→ **What the task requires**
Lines to restate from the data below: from the one containing "-- ==== Sys2Proof/Laws/State.lean" to the one containing "p).pending = s.pending := rfl", both included. Give them again exactly, and only them.

→ **Material provided**
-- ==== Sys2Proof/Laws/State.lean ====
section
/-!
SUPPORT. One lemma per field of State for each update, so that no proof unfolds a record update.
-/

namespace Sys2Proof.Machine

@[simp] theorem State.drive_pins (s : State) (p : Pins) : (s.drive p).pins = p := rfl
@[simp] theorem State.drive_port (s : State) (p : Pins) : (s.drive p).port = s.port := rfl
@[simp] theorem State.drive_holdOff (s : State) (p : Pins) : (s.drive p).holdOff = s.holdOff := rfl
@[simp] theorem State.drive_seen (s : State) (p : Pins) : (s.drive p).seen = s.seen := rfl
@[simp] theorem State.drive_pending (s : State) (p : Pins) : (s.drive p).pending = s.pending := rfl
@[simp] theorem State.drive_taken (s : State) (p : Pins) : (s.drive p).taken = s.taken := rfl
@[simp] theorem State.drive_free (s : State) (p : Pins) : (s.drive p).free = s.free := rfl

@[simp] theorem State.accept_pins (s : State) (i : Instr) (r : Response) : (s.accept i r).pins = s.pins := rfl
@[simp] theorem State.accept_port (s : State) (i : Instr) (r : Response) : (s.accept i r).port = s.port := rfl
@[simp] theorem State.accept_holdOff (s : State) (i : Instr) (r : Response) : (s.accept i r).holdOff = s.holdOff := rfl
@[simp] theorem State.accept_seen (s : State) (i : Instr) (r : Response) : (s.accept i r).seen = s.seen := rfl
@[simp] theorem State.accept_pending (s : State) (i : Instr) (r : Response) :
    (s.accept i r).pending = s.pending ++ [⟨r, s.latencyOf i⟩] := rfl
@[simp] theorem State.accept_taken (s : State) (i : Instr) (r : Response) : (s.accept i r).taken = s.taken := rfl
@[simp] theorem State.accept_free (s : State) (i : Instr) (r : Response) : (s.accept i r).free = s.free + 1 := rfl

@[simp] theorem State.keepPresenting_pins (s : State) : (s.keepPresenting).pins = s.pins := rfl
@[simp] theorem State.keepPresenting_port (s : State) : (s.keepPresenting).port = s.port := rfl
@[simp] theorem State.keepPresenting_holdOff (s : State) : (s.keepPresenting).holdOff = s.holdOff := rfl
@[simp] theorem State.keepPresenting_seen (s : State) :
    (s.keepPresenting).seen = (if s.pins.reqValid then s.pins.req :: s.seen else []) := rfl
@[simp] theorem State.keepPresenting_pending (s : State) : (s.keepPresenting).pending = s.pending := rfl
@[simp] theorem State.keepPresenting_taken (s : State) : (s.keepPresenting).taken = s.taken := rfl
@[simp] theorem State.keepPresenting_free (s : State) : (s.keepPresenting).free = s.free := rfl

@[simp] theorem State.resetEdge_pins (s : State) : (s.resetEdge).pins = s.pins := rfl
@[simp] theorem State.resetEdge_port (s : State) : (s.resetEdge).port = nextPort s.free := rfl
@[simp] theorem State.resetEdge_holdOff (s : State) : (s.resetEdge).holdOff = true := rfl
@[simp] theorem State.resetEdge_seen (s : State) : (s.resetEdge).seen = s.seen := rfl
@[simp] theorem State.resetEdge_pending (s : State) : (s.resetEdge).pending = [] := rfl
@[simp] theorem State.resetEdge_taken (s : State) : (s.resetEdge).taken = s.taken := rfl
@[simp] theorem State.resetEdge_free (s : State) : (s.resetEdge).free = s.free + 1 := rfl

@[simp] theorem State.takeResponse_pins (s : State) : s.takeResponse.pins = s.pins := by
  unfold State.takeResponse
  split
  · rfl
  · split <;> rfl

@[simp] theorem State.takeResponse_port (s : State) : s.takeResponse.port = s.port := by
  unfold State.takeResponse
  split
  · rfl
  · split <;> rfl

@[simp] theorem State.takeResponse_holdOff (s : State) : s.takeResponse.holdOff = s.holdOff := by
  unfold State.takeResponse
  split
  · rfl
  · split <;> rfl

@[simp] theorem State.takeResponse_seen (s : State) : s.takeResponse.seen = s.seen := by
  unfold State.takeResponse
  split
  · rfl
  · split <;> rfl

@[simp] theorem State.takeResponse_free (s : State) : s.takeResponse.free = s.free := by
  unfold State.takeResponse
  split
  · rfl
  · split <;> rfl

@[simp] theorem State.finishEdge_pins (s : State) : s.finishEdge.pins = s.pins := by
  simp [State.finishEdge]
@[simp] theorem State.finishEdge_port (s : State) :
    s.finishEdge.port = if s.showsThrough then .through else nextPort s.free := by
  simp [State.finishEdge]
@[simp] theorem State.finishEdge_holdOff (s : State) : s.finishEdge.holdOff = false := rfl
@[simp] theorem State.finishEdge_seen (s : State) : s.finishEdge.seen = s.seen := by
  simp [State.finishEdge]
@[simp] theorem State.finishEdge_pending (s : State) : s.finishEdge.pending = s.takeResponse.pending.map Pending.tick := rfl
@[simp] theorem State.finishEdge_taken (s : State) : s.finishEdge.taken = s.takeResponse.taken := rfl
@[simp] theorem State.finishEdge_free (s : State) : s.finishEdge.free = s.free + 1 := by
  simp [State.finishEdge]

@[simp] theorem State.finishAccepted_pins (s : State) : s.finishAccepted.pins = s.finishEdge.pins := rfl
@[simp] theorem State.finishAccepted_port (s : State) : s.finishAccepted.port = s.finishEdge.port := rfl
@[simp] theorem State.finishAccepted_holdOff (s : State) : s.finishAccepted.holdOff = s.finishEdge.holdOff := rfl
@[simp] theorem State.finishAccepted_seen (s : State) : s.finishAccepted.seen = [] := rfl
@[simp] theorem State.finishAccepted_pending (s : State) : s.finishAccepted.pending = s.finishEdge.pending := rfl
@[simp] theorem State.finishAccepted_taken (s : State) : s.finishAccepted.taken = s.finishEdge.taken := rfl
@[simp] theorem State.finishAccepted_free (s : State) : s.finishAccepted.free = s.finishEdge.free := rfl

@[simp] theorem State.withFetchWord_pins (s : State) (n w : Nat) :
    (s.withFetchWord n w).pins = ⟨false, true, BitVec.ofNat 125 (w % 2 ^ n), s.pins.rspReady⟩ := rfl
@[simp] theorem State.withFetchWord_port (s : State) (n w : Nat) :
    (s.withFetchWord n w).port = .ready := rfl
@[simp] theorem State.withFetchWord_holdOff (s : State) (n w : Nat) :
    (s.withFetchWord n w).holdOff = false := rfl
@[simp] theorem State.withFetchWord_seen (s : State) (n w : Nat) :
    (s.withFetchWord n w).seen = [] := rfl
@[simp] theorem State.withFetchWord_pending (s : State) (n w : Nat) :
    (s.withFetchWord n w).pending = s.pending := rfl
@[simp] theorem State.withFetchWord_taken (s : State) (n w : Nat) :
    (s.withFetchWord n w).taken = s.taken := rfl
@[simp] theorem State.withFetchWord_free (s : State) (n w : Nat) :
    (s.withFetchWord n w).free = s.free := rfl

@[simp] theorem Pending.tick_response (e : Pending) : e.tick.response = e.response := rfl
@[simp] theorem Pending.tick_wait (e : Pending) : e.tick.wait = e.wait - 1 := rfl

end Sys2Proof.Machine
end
---
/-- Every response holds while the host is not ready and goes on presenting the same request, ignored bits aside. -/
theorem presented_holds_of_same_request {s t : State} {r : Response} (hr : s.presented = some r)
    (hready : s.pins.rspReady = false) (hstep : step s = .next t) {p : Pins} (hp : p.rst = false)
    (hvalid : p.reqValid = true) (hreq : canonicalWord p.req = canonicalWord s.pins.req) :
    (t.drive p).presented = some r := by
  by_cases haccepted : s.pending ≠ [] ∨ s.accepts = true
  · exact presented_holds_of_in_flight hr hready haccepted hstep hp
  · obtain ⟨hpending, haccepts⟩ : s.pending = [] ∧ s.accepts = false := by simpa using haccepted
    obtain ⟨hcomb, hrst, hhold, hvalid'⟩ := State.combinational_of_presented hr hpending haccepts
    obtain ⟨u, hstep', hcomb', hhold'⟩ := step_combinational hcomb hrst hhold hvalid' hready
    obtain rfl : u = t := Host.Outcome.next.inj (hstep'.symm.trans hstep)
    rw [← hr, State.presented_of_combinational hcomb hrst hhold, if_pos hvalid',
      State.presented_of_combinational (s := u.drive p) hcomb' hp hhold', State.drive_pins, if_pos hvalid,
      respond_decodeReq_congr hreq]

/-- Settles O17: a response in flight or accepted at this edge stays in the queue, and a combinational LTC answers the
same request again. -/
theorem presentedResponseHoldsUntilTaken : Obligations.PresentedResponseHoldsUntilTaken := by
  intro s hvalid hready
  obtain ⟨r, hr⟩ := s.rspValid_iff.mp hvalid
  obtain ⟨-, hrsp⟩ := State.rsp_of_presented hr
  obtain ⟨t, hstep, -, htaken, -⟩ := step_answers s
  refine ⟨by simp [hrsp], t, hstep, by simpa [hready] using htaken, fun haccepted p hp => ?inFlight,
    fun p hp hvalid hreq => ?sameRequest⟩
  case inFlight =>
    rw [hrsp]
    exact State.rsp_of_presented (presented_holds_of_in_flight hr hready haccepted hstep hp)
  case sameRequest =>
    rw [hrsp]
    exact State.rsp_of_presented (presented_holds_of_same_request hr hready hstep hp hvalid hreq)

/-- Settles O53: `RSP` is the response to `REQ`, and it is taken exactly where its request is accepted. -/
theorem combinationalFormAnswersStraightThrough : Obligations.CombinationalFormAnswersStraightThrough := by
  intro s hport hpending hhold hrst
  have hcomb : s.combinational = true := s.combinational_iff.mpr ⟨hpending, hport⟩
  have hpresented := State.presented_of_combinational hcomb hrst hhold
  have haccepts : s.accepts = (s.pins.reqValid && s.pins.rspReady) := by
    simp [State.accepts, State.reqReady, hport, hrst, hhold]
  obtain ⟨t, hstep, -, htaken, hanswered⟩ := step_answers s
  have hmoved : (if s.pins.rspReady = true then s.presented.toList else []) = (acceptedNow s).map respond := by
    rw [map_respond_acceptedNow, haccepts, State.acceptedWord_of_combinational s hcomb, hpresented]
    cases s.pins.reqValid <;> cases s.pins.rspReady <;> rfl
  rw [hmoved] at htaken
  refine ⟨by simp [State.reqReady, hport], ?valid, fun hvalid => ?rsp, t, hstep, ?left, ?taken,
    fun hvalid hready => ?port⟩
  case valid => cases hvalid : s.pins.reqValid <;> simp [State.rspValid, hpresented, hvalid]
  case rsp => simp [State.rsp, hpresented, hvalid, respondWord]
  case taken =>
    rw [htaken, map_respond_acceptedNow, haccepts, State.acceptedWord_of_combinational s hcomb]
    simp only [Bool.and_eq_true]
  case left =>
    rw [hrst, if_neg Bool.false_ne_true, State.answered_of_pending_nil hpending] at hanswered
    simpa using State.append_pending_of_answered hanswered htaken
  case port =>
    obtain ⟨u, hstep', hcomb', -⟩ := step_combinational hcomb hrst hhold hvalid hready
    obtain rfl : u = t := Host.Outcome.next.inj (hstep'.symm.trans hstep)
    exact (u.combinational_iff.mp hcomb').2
---
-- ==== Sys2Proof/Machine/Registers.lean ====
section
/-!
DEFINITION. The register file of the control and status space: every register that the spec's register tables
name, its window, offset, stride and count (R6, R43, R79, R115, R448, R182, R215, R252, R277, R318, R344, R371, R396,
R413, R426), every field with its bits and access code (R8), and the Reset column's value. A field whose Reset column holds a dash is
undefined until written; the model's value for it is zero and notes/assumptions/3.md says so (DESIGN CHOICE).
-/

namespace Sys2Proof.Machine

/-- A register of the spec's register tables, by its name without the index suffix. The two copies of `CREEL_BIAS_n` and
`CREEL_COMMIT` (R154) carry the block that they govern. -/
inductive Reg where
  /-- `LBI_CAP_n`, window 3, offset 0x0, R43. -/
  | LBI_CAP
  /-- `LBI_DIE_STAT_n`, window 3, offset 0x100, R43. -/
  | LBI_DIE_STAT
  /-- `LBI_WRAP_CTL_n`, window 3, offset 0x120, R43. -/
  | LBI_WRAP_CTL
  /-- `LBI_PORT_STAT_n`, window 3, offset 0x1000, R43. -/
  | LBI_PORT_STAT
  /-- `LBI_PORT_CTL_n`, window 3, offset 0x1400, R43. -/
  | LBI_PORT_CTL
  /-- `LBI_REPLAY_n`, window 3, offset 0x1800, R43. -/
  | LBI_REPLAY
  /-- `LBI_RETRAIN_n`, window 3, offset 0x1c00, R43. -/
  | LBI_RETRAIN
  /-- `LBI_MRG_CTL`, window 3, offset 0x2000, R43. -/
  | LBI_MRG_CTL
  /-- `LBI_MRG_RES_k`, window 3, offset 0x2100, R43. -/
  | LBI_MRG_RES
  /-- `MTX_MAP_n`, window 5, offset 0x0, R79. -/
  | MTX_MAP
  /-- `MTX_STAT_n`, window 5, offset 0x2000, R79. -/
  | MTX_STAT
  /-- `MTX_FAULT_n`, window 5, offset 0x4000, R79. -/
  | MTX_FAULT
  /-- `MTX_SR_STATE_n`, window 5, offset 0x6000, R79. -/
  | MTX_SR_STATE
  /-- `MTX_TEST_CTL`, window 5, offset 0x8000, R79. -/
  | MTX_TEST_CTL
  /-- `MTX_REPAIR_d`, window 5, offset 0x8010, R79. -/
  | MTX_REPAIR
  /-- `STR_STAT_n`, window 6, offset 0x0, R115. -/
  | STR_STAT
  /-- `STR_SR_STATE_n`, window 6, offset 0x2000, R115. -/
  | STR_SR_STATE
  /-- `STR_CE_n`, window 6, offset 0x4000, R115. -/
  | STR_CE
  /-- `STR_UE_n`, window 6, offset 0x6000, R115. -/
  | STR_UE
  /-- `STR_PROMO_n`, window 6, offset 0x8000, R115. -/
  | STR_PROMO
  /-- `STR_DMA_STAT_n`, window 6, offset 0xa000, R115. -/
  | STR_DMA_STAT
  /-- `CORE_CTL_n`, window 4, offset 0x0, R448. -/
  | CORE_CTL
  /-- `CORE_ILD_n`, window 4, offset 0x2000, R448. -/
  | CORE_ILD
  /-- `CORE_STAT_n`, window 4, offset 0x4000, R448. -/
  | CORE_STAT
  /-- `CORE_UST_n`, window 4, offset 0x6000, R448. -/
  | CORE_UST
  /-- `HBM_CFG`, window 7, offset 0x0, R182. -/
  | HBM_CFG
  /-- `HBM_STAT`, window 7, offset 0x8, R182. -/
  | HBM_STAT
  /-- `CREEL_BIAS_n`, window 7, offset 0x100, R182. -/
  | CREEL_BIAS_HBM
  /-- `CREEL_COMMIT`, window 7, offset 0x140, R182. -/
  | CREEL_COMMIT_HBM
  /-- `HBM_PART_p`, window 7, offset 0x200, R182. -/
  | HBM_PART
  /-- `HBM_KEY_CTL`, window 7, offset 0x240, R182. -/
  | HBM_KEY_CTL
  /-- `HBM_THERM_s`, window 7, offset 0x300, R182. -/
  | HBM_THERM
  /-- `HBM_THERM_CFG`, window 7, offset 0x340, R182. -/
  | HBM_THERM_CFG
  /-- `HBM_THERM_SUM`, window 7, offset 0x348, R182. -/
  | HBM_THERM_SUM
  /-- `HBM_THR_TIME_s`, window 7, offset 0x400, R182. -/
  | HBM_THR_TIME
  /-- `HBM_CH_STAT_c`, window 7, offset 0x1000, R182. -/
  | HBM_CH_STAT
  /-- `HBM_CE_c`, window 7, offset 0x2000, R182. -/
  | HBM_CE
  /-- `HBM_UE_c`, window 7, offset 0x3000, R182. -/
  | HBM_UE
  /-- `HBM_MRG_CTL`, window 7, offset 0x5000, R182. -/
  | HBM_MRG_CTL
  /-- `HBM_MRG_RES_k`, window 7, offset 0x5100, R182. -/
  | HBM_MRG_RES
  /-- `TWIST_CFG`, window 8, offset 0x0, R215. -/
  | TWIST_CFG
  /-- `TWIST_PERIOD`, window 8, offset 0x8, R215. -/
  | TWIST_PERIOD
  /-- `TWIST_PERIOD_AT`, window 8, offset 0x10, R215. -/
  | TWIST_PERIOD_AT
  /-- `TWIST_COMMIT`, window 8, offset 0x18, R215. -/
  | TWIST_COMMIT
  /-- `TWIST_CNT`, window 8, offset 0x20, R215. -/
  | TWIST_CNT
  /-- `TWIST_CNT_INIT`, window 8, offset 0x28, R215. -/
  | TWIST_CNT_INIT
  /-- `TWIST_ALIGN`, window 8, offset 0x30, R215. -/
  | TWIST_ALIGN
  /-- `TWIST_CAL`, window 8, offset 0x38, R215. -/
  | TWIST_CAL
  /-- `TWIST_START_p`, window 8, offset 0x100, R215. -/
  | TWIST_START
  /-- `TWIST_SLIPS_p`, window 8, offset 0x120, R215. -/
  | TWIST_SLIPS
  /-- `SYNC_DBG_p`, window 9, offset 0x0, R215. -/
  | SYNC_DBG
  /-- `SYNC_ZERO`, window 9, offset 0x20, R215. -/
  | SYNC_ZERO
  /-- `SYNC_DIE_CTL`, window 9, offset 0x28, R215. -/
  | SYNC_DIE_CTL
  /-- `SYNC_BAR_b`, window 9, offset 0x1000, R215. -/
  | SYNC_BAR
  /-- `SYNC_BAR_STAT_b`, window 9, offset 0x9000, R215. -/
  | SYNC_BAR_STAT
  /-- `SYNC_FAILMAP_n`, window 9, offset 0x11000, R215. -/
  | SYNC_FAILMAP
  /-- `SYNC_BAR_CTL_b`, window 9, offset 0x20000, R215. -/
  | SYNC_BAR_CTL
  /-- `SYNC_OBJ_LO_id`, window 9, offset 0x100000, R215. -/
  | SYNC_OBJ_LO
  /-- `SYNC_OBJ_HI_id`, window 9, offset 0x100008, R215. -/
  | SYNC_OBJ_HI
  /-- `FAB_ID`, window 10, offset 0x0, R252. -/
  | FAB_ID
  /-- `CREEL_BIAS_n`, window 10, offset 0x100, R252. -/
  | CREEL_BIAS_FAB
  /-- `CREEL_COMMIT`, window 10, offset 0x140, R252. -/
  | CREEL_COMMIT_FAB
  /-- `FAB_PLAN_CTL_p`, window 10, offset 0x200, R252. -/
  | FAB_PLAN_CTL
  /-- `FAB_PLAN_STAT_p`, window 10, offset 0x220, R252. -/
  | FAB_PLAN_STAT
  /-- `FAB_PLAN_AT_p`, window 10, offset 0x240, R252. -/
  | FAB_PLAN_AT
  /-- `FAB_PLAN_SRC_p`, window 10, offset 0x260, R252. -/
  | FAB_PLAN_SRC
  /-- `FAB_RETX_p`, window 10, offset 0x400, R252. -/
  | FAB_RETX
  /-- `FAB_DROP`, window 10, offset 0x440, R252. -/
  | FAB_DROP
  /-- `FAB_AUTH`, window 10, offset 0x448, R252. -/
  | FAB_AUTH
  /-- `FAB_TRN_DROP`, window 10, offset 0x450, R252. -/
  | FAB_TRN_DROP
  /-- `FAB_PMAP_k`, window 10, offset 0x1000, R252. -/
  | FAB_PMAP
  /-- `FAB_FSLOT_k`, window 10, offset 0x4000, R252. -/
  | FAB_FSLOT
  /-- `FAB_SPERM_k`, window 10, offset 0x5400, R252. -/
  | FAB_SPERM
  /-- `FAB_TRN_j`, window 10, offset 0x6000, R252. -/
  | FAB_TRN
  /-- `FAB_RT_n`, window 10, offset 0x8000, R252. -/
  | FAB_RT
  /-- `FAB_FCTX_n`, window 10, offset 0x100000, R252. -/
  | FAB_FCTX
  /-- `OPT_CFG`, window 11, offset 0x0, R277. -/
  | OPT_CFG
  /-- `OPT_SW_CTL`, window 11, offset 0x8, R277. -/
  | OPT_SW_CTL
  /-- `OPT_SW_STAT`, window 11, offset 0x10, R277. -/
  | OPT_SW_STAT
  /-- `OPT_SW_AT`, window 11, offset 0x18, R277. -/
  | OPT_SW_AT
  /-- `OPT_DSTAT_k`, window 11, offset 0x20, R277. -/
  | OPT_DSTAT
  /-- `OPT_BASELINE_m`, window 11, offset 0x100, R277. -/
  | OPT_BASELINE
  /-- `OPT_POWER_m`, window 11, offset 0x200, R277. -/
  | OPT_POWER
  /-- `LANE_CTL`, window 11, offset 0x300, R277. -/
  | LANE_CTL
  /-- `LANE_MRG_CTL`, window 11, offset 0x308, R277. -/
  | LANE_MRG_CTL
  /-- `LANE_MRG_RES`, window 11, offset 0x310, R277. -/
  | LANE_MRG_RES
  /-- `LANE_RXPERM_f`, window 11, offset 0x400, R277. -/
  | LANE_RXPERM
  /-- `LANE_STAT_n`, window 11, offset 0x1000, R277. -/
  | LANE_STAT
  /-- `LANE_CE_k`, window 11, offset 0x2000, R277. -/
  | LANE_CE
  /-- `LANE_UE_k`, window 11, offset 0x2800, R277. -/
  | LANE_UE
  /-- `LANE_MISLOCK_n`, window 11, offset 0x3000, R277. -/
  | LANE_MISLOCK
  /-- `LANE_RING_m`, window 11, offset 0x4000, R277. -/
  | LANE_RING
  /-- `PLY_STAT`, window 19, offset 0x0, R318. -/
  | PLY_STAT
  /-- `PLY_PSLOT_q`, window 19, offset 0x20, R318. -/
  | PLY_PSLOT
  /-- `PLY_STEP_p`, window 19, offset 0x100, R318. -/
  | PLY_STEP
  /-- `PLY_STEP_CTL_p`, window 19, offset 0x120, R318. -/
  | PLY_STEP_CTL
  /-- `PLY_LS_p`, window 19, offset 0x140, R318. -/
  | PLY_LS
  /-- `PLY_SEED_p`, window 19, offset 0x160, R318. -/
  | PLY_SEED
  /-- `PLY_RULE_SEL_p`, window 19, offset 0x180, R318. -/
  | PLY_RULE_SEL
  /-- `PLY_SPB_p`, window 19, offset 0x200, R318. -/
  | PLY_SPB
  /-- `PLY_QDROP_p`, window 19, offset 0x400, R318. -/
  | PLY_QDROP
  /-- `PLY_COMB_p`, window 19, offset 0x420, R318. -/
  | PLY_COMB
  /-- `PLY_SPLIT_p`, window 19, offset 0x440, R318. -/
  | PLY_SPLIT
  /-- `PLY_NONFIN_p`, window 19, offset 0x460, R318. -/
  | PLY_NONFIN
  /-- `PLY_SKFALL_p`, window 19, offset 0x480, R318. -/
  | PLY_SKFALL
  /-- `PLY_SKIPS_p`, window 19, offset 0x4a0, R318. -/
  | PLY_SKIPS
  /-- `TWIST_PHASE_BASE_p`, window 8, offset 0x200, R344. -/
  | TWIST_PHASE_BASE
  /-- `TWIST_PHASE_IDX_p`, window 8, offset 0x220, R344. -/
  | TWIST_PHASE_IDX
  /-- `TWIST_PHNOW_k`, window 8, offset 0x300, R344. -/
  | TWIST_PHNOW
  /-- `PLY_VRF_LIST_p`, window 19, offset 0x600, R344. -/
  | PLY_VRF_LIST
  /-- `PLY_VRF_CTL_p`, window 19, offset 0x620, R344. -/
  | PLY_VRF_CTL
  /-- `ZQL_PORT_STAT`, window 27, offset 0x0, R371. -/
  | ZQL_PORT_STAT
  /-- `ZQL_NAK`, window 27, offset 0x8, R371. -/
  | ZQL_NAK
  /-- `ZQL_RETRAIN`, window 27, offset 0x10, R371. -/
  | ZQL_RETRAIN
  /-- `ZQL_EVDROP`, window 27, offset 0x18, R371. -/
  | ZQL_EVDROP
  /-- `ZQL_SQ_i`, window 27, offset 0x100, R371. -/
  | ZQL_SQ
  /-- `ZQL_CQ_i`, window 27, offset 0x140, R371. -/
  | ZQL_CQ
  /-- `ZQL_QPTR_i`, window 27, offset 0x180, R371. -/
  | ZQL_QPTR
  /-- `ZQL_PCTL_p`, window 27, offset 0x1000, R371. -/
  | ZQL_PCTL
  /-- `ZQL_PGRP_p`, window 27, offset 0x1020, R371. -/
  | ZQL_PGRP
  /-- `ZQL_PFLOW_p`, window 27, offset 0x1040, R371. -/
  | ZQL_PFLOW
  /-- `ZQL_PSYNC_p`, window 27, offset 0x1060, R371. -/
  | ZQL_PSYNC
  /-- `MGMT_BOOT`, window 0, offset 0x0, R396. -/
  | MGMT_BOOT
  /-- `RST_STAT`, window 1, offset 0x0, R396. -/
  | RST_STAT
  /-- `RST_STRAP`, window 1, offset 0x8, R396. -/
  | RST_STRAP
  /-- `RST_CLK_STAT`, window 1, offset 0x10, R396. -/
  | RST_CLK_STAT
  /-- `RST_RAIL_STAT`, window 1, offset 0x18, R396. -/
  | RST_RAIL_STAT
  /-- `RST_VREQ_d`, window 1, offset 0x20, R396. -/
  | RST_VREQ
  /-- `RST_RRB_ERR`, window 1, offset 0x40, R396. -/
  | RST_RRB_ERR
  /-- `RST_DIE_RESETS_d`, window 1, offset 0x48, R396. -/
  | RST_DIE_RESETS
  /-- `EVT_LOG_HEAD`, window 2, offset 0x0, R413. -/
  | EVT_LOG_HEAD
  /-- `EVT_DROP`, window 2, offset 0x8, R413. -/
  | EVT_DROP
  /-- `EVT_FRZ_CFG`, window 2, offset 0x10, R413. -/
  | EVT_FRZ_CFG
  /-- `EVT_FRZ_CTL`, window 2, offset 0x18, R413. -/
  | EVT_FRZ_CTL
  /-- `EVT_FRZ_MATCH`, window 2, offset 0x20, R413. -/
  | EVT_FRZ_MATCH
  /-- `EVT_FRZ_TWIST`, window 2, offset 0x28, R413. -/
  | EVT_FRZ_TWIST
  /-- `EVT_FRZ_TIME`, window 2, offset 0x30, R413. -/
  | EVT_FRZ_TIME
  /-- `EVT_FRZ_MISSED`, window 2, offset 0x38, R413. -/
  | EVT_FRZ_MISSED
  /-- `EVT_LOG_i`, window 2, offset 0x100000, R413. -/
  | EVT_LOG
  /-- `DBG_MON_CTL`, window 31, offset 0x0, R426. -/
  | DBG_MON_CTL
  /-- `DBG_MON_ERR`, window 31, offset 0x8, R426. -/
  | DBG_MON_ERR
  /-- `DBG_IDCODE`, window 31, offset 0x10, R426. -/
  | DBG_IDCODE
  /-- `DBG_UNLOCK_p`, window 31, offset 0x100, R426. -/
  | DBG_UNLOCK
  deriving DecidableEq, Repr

→ **Task result**
-- ==== Sys2Proof/Laws/State.lean ====
section
/-!
SUPPORT. One lemma per field of State for each update, so that no proof unfolds a record update.
-/

namespace Sys2Proof.Machine

@[simp] theorem State.drive_pins (s : State) (p : Pins) : (s.drive p).pins = p := rfl
@[simp] theorem State.drive_port (s : State) (p : Pins) : (s.drive p).port = s.port := rfl
@[simp] theorem State.drive_holdOff (s : State) (p : Pins) : (s.drive p).holdOff = s.holdOff := rfl
@[simp] theorem State.drive_seen (s : State) (p : Pins) : (s.drive p).seen = s.seen := rfl
@[simp] theorem State.drive_pending (s : State) (p : Pins) : (s.drive p).pending = s.pending := rfl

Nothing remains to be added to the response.